▸ EXERCISE GOAL: Some of the lines below need repeating. Reproduce exactly those between the lines holding "if t.d.busy || t.d.stalled then t" and "d, hd, rfl⟩;", inclusive.

[Stored items]
***

-- ==== Sys2Proof/Laws/Encoding.lean ====
section
/-! SUPPORT. A packed word and its fields as numbers, and the fields of a packed word read back. -/

namespace Sys2Proof

theorem toNat_append_eq {m n : Nat} (x : BitVec m) (y : BitVec n) :
    (x ++ y).toNat = x.toNat * 2 ^ n + y.toNat := by
  rw [BitVec.toNat_append, ← Nat.shiftLeft_add_eq_or_of_lt y.isLt, Nat.shiftLeft_eq]

theorem pack_toNat (a b c d : BitVec 4) (m : Word) :
    (pack a b c d m).toNat =
      a.toNat * 2 ^ 60 + b.toNat * 2 ^ 56 + c.toNat * 2 ^ 52 + d.toNat * 2 ^ 48 + m.toNat := by
  simp only [pack, toNat_append_eq, show (0 : BitVec 16).toNat = 0 from rfl]
  omega

/-- The fields of a word as numbers (30_encoding.md R75). -/
theorem opcField_toNat (w : Packed) : (opcField w).toNat = w.toNat / 2 ^ 60 := by
  have := w.isLt
  simp only [opcField, BitVec.extractLsb'_toNat, Nat.shiftRight_eq_div_pow]
  omega

theorem rdField_val (w : Packed) : (rdField w).val = w.toNat / 2 ^ 56 % 16 := by
  simp [rdField, Nat.shiftRight_eq_div_pow]

theorem rs1Field_val (w : Packed) : (rs1Field w).val = w.toNat / 2 ^ 52 % 16 := by
  simp [rs1Field, Nat.shiftRight_eq_div_pow]

theorem rs2Field_val (w : Packed) : (rs2Field w).val = w.toNat / 2 ^ 48 % 16 := by
  simp [rs2Field, Nat.shiftRight_eq_div_pow]

theorem immField_toNat (w : Packed) : (immField w).toNat = w.toNat % 2 ^ 32 := by
  simp [immField, BitVec.extractLsb'_toNat]

theorem opcField_pack (a b c d : BitVec 4) (m : Word) : opcField (pack a b c d m) = a := by
  apply BitVec.eq_of_toNat_eq
  have := b.isLt; have := c.isLt; have := d.isLt; have := m.isLt
  rw [opcField_toNat, pack_toNat]; omega

theorem rdField_pack (a : BitVec 4) (rd : Reg) (c d : BitVec 4) (m : Word) :
    rdField (pack a (regBits rd) c d m) = rd := by
  apply Fin.ext
  have := rd.isLt; have := c.isLt; have := d.isLt; have := m.isLt
  have hr : (regBits rd).toNat = rd.val := rfl
  rw [rdField_val, pack_toNat, hr]; omega

theorem rs1Field_pack (a b : BitVec 4) (rs1 : Reg) (d : BitVec 4) (m : Word) :
    rs1Field (pack a b (regBits rs1) d m) = rs1 := by
  apply Fin.ext
  have := b.isLt; have := rs1.isLt; have := d.isLt; have := m.isLt
  have hr : (regBits rs1).toNat = rs1.val := rfl
  rw [rs1Field_val, pack_toNat, hr]; omega

theorem rs2Field_pack (a b c : BitVec 4) (rs2 : Reg) (m : Word) :
    rs2Field (pack a b c (regBits rs2) m) = rs2 := by
  apply Fin.ext
  have := b.isLt; have := c.isLt; have := rs2.isLt; have := m.isLt
  have hr : (regBits rs2).toNat = rs2.val := rfl
  rw [rs2Field_val, pack_toNat, hr]; omega

theorem immField_pack (a b c d : BitVec 4) (m : Word) : immField (pack a b c d m) = m := by
  apply BitVec.eq_of_toNat_eq
  have := m.isLt
  rw [immField_toNat, pack_toNat]; omega

end Sys2Proof
end

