-- ==== Sys2Proof/Laws/Stages.lean ====
section
/-! SUPPORT. What exec does at each turn, and what each stage and a step can do, said once: later proofs cite these
inversions and do not unfold the stages. -/

namespace Sys2Proof.Machine

/-! ### exec, turn by turn -/

theorem exec_atFetch (i : Instr) {s : State} (h : s.turn = .fetch) : exec i s = .next s := by
  cases i <;>
    simp [exec, execAdd, execSub, execMul, execAnd, execOr, execXor, execMovc, execLoad, execStore, execBz, execBnz,
      execJump, execHalt, execNop, execEmpty, h]

theorem exec_atDecode (i : Instr) {s : State} (h : s.turn = .decode) : exec i s = .next (issue i s) := by
  cases i <;>
    simp [exec, execAdd, execSub, execMul, execAnd, execOr, execXor, execMovc, execLoad, execStore, execBz, execBnz,
      execJump, execHalt, execNop, execEmpty, h]

/-- What Writeback does with an instruction, by what it writes. -/
def retire (i : Instr) (s : State) : State :=
  match Instr.flagDest i with
  | some rd => retireArith rd s
  | none =>
    match Instr.dest i with
    | some rd => retireResult rd s
    | none => if i = .nop ∨ i = .empty then retireBubble s else retirePlain s

theorem exec_atWriteback (i : Instr) {s : State} (h : s.turn = .writeback) : exec i s = .next (retire i s) := by
  cases i <;>
    simp [exec, execAdd, execSub, execMul, execAnd, execOr, execXor, execMovc, execLoad, execStore, execBz, execBnz,
      execJump, execHalt, execNop, execEmpty, h, retire, Instr.flagDest, Instr.dest]

/-- At the Memory turn only LOAD and STORE act. -/
theorem exec_atMemory (i : Instr) {s : State} (h : s.turn = .memory) :
    (∃ rd rs1 imm, i = .load rd rs1 imm ∧ exec i s = loadAccess s) ∨
    (∃ rs1 rs2 imm, i = .store rs1 rs2 imm ∧ exec i s = storeAccess s) ∨
    ((∀ rd rs1 imm, i ≠ .load rd rs1 imm) ∧ (∀ rs1 rs2 imm, i ≠ .store rs1 rs2 imm) ∧ exec i s = .next s) := by
  cases i <;>
    simp [exec, execAdd, execSub, execMul, execAnd, execOr, execXor, execMovc, execLoad, execStore, execBz, execBnz,
      execJump, execHalt, execNop, execEmpty, h]

theorem loadAccess_eq (s : State) :
    loadAccess s = match dmIndex s.cfg s.m.addr with
      | some k => .next (s.setLoaded (s.word k))
      | none => .fault (.dataAddressFault s.m.addr s) := rfl

theorem storeAccess_eq (s : State) :
    storeAccess s = match dmIndex s.cfg s.m.addr with
      | some k => .next (s.setWord k s.m.v1)
      | none => .fault (.dataAddressFault s.m.addr s) := rfl

/-- What Execute's opcode rule leaves, for every instruction: it always answers a next state. -/
def run (i : Instr) (s : State) : State :=
  match i with
  | .add _ _ _ => s.setResult (s.e.v1 + s.e.v2)
  | .sub _ _ _ => s.setResult (s.e.v1 - s.e.v2)
  | .mul _ _ _ => (s.setResult (s.e.v1 * s.e.v2)).holdExecute
  | .and _ _ _ => s.setResult (s.e.v1 &&& s.e.v2)
  | .or _ _ _ => s.setResult (s.e.v1 ||| s.e.v2)
  | .xor _ _ _ => s.setResult (s.e.v1 ^^^ s.e.v2)
  | .movc _ imm => s.setResult imm
  | .load _ _ imm => loadExecute imm s
  | .store rs1 _ imm => storeExecute rs1 imm s
  | .bz imm => resolveBranch isZero imm s
  | .bnz imm => resolveBranch isNonzero imm s
  | .jump _ imm => s.pendJump (s.e.v1 + imm)
  | .halt => haltExecute s
  | .nop => s
  | .empty => s

theorem exec_atExecute (i : Instr) {s : State} (h : s.turn = .execute) : exec i s = .next (run i s) := by
  cases i <;>
    simp [exec, execAdd, execSub, execMul, execAnd, execOr, execXor, execMovc, execLoad, execStore, execBz, execBnz,
      execJump, execHalt, execNop, execEmpty, h, run]

/-! ### The stages -/

/-- Writeback never faults. -/
theorem writebackStage_eq (s : State) :
    writebackStage s = .next (if s.w.busy then s.atTurn .writeback else
      match s.w.ins with
      | .instr i => retire i (s.atTurn .writeback)
      | .fetchFault => retirePlain (s.atTurn .writeback)) := by
  simp only [writebackStage, State.atTurn_w]
  by_cases hb : s.w.busy = true
  · simp only [hb, if_true]
  · simp only [hb]
    cases s.w.ins with
    | instr i => exact exec_atWriteback i rfl
    | fetchFault => rfl

/-- What the Memory stage can answer with a next state. -/
theorem memoryStage_cases {s t : State} (h : memoryStage s = .next t) :
    (s.m.busy = true ∧ t = s.atTurn .memory) ∨
    (s.m.busy = false ∧ ∃ u, t = ((applyPending u).dropStale s.e.stalled).copyToWriteback ∧
      ((s.e.stalled = true ∧ u = s.atTurn .memory) ∨
       (s.e.stalled = false ∧ ∃ rd rs1 imm k, s.m.ins = .instr (.load rd rs1 imm) ∧ dmIndex s.cfg s.m.addr = some k ∧
          u = (s.atTurn .memory).setLoaded (s.word k)) ∨
       (s.e.stalled = false ∧ ∃ rs1 rs2 imm k, s.m.ins = .instr (.store rs1 rs2 imm) ∧
          dmIndex s.cfg s.m.addr = some k ∧ u = (s.atTurn .memory).setWord k s.m.v1) ∨
       (s.e.stalled = false ∧ (∀ rd rs1 imm, s.m.ins ≠ .instr (.load rd rs1 imm)) ∧
          (∀ rs1 rs2 imm, s.m.ins ≠ .instr (.store rs1 rs2 imm)) ∧ u = s.atTurn .memory))) := by
  simp only [memoryStage, State.atTurn_m, State.atTurn_e] at h
  by_cases hb : s.m.busy = true
  · simp only [hb, if_true] at h
    exact .inl ⟨hb, by cases h; rfl⟩
  · simp only [Bool.not_eq_true] at hb
    simp only [hb, Bool.false_eq_true, if_false] at h
    refine .inr ⟨hb, ?_⟩
    obtain ⟨u, hu, ht⟩ := andThen_eq_next.1 h
    refine ⟨u, by cases ht; rfl, ?_⟩
    by_cases hs : s.e.stalled = true
    · simp only [hs, if_true] at hu
      exact .inl ⟨hs, by cases hu; rfl⟩
    · simp only [Bool.not_eq_true] at hs
      simp only [hs, Bool.false_eq_true, if_false, memoryAccess, State.atTurn_m] at hu
      refine .inr ?_
      cases hi : s.m.ins with
      | fetchFault =>
        simp only [hi] at hu
        exact .inr (.inr ⟨hs, by simp, by simp, by cases hu; rfl⟩)
      | instr i =>
        simp only [hi] at hu
        rcases exec_atMemory i (s := s.atTurn .memory) rfl with ⟨a, b, c, rfl, he⟩ | ⟨a, b, c, rfl, he⟩ | ⟨h1, h2, he⟩
        · rw [he, loadAccess_eq] at hu
          cases hk : dmIndex s.cfg s.m.addr with
          | none => simp [hk] at hu
          | some k =>
            simp only [State.atTurn_cfg, State.atTurn_m, hk] at hu
            exact .inl ⟨hs, a, b, c, k, rfl, rfl, by cases hu; rfl⟩
        · rw [he, storeAccess_eq] at hu
          cases hk : dmIndex s.cfg s.m.addr with
          | none => simp [hk] at hu
          | some k =>
            simp only [State.atTurn_cfg, State.atTurn_m, hk] at hu
            exact .inr (.inl ⟨hs, a, b, c, k, rfl, rfl, by cases hu; rfl⟩)
        · rw [he] at hu
          exact .inr (.inr ⟨hs, by simpa using h1, by simpa using h2, by cases hu; rfl⟩)

/-- The Memory stage stops only with DataAddressFault, for the LOAD or STORE in M. -/
theorem memoryStage_fault {s : State} {r : Fault} (h : memoryStage s = .fault r) :
    s.m.busy = false ∧ s.e.stalled = false ∧ dmIndex s.cfg s.m.addr = none ∧
      r = .dataAddressFault s.m.addr (s.atTurn .memory) ∧
      ((∃ rd rs1 imm, s.m.ins = .instr (.load rd rs1 imm)) ∨ (∃ rs1 rs2 imm, s.m.ins = .instr (.store rs1 rs2 imm))) := by
  simp only [memoryStage, State.atTurn_m, State.atTurn_e] at h
  by_cases hb : s.m.busy = true
  · simp [hb] at h
  · by_cases hs : s.e.stalled = true
    · simp [hb, hs] at h
    · simp only [Bool.not_eq_true] at hb hs
      simp only [hb, hs, Bool.false_eq_true, if_false, andThen_eq_fault, memoryAccess, State.atTurn_m, reduceCtorEq,
        and_false, exists_false, or_false] at h
      cases hi : s.m.ins with
      | fetchFault => simp [hi] at h
      | instr i =>
        simp only [hi] at h
        rcases exec_atMemory i (s := s.atTurn .memory) rfl with ⟨a, b, c, rfl, he⟩ | ⟨a, b, c, rfl, he⟩ | ⟨-, -, he⟩
        · rw [he, loadAccess_eq] at h
          cases hk : dmIndex s.cfg s.m.addr with
          | some k => simp [hk] at h
          | none =>
            simp only [State.atTurn_cfg, State.atTurn_m, hk] at h
            exact ⟨hb, hs, rfl, by cases h; rfl, .inl ⟨a, b, c, rfl⟩⟩
        · rw [he, storeAccess_eq] at h
          cases hk : dmIndex s.cfg s.m.addr with
          | some k => simp [hk] at h
          | none =>
            simp only [State.atTurn_cfg, State.atTurn_m, hk] at h
            exact ⟨hb, hs, rfl, by cases h; rfl, .inr ⟨a, b, c, rfl⟩⟩
        · simp [he] at h

theorem memoryStage_not_refused (s : State) (r : Refusal) : memoryStage s ≠ .refused r := by
  simp only [memoryStage, State.atTurn_m, State.atTurn_e]
  by_cases hb : s.m.busy = true
  · simp [hb]
  · by_cases hs : s.e.stalled = true
    · simp [hb, hs]
    · cases hi : s.m.ins with
      | fetchFault => simp [hb, hs, memoryAccess, hi]
      | instr i =>
        rcases exec_atMemory i (s := s.atTurn .memory) rfl with ⟨a, b, c, rfl, he⟩ | ⟨a, b, c, rfl, he⟩ | ⟨-, -, he⟩
        · cases hk : dmIndex s.cfg s.m.addr <;> simp [hb, hs, memoryAccess, hi, he, loadAccess_eq, hk]
        · cases hk : dmIndex s.cfg s.m.addr <;> simp [hb, hs, memoryAccess, hi, he, storeAccess_eq, hk]
        · simp [hb, hs, memoryAccess, hi, he]

/-- What Execute answers: it stops only on a FETCHFAULT record. -/
theorem executeStage_eq (s : State) :
    executeStage s =
      if s.e.busy then .next s.atExecute
      else if s.e.stalled then .next (finishMul s.atExecute)
      else if upstreamBlocked s then .next (clearExecute s.atExecute)
      else match s.e.ins with
        | .instr i => .next (copyUnlessHeld (run i s.atExecute))
        | .fetchFault => .fault (.fetchAddressFault s.e.pc s) := by
  have hu : upstreamBlocked s.atExecute = upstreamBlocked s := rfl
  simp only [executeStage, State.atExecute_e, hu]
  cases hi : s.e.ins with
  | fetchFault => rfl
  | instr i => simp only [exec_atExecute i (State.atExecute_turn s), andThen_next]

/-- What Decode answers: always a next state. -/
theorem decodeStage_eq (s : State) :
    decodeStage s = .next (
      let t := preChecks (s.atTurn .decode)
      if t.d.busy || t.d.stalled then t
      else match t.d.ins with
        | .instr i => issue i t
        | .fetchFault => issueFetchFault t) := by
  simp only [decodeStage]
  by_cases hb : ((preChecks (s.atTurn .decode)).d.busy || (preChecks (s.atTurn .decode)).d.stalled) = true
  · simp only [hb, if_true]
  · simp only [hb]
    cases (preChecks (s.atTurn .decode)).d.ins with
    | instr i => exact exec_atDecode i (by simp)
    | fetchFault => rfl

/-! ### The cycle and the step -/

theorem cycle_eq_next {s t : State} :
    cycle s = .next t ↔ ∃ a b c d, writebackStage s = .next a ∧ memoryStage a = .next b ∧ executeStage b = .next c ∧
      decodeStage c = .next d ∧ t = (fetchStage d).endCycle := by
  simp only [cycle, andThen_eq_next, Host.Outcome.next.injEq]
  constructor
  · rintro ⟨a, ha, b, hb, c, hc, d, hd, rfl⟩; exact ⟨a, b, c, d, ha, hb, hc, hd, rfl⟩
  · rintro ⟨a, b, c, d, ha, hb, hc, hd, rfl⟩; exact ⟨a, ha, b, hb, c, hc, d, hd, rfl⟩

/-- What a step can answer with a next state. -/
theorem step_cases {s t : State} (h : step s = .next t) :
    (s.stop ≠ none ∧ t = s) ∨
    (s.stop = none ∧ budgetSpent s = true ∧ t = { s with stop := some .budget }) ∨
    (s.stop = none ∧ budgetSpent s = false ∧ ∃ u, cycle s = .next u ∧ t = u.checkComplete) := by
  simp only [step, advance] at h
  cases hs : s.stop with
  | some r =>
    simp only [hs] at h
    exact .inl ⟨by simp, by cases h; rfl⟩
  | none =>
    simp only [hs] at h
    cases hb : budgetSpent s with
    | true =>
      simp only [hb, if_true] at h
      exact .inr (.inl ⟨rfl, rfl, by cases h; rfl⟩)
    | false =>
      simp only [hb, Bool.false_eq_true, if_false, andThen_eq_next] at h
      obtain ⟨u, hu, ht⟩ := h
      exact .inr (.inr ⟨rfl, rfl, u, hu, by cases ht; rfl⟩)

end Sys2Proof.Machine
end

***

▸ ANSWER TO THIS EXERCISE:
      if t.d.busy || t.d.stalled then t
      else match t.d.ins with
        | .instr i => issue i t
        | .fetchFault => issueFetchFault t) := by
  simp only [decodeStage]
  by_cases hb : ((preChecks (s.atTurn .decode)).d.busy || (preChecks (s.atTurn .decode)).d.stalled) = true
  · simp only [hb, if_true]
  · simp only [hb]
    cases (preChecks (s.atTurn .decode)).d.ins with
    | instr i => exact exec_atDecode i (by simp)
    | fetchFault => rfl

/-! ### The cycle and the step -/

theorem cycle_eq_next {s t : State} :
    cycle s = .next t ↔ ∃ a b c d, writebackStage s = .next a ∧ memoryStage a = .next b ∧ executeStage b = .next c ∧
      decodeStage c = .next d ∧ t = (fetchStage d).endCycle := by
  simp only [cycle, andThen_eq_next, Host.Outcome.next.injEq]
  constructor
  · rintro ⟨a, ha, b, hb, c, hc, d, hd, rfl⟩; exact ⟨a, b, c, d, ha, hb, hc, hd, rfl⟩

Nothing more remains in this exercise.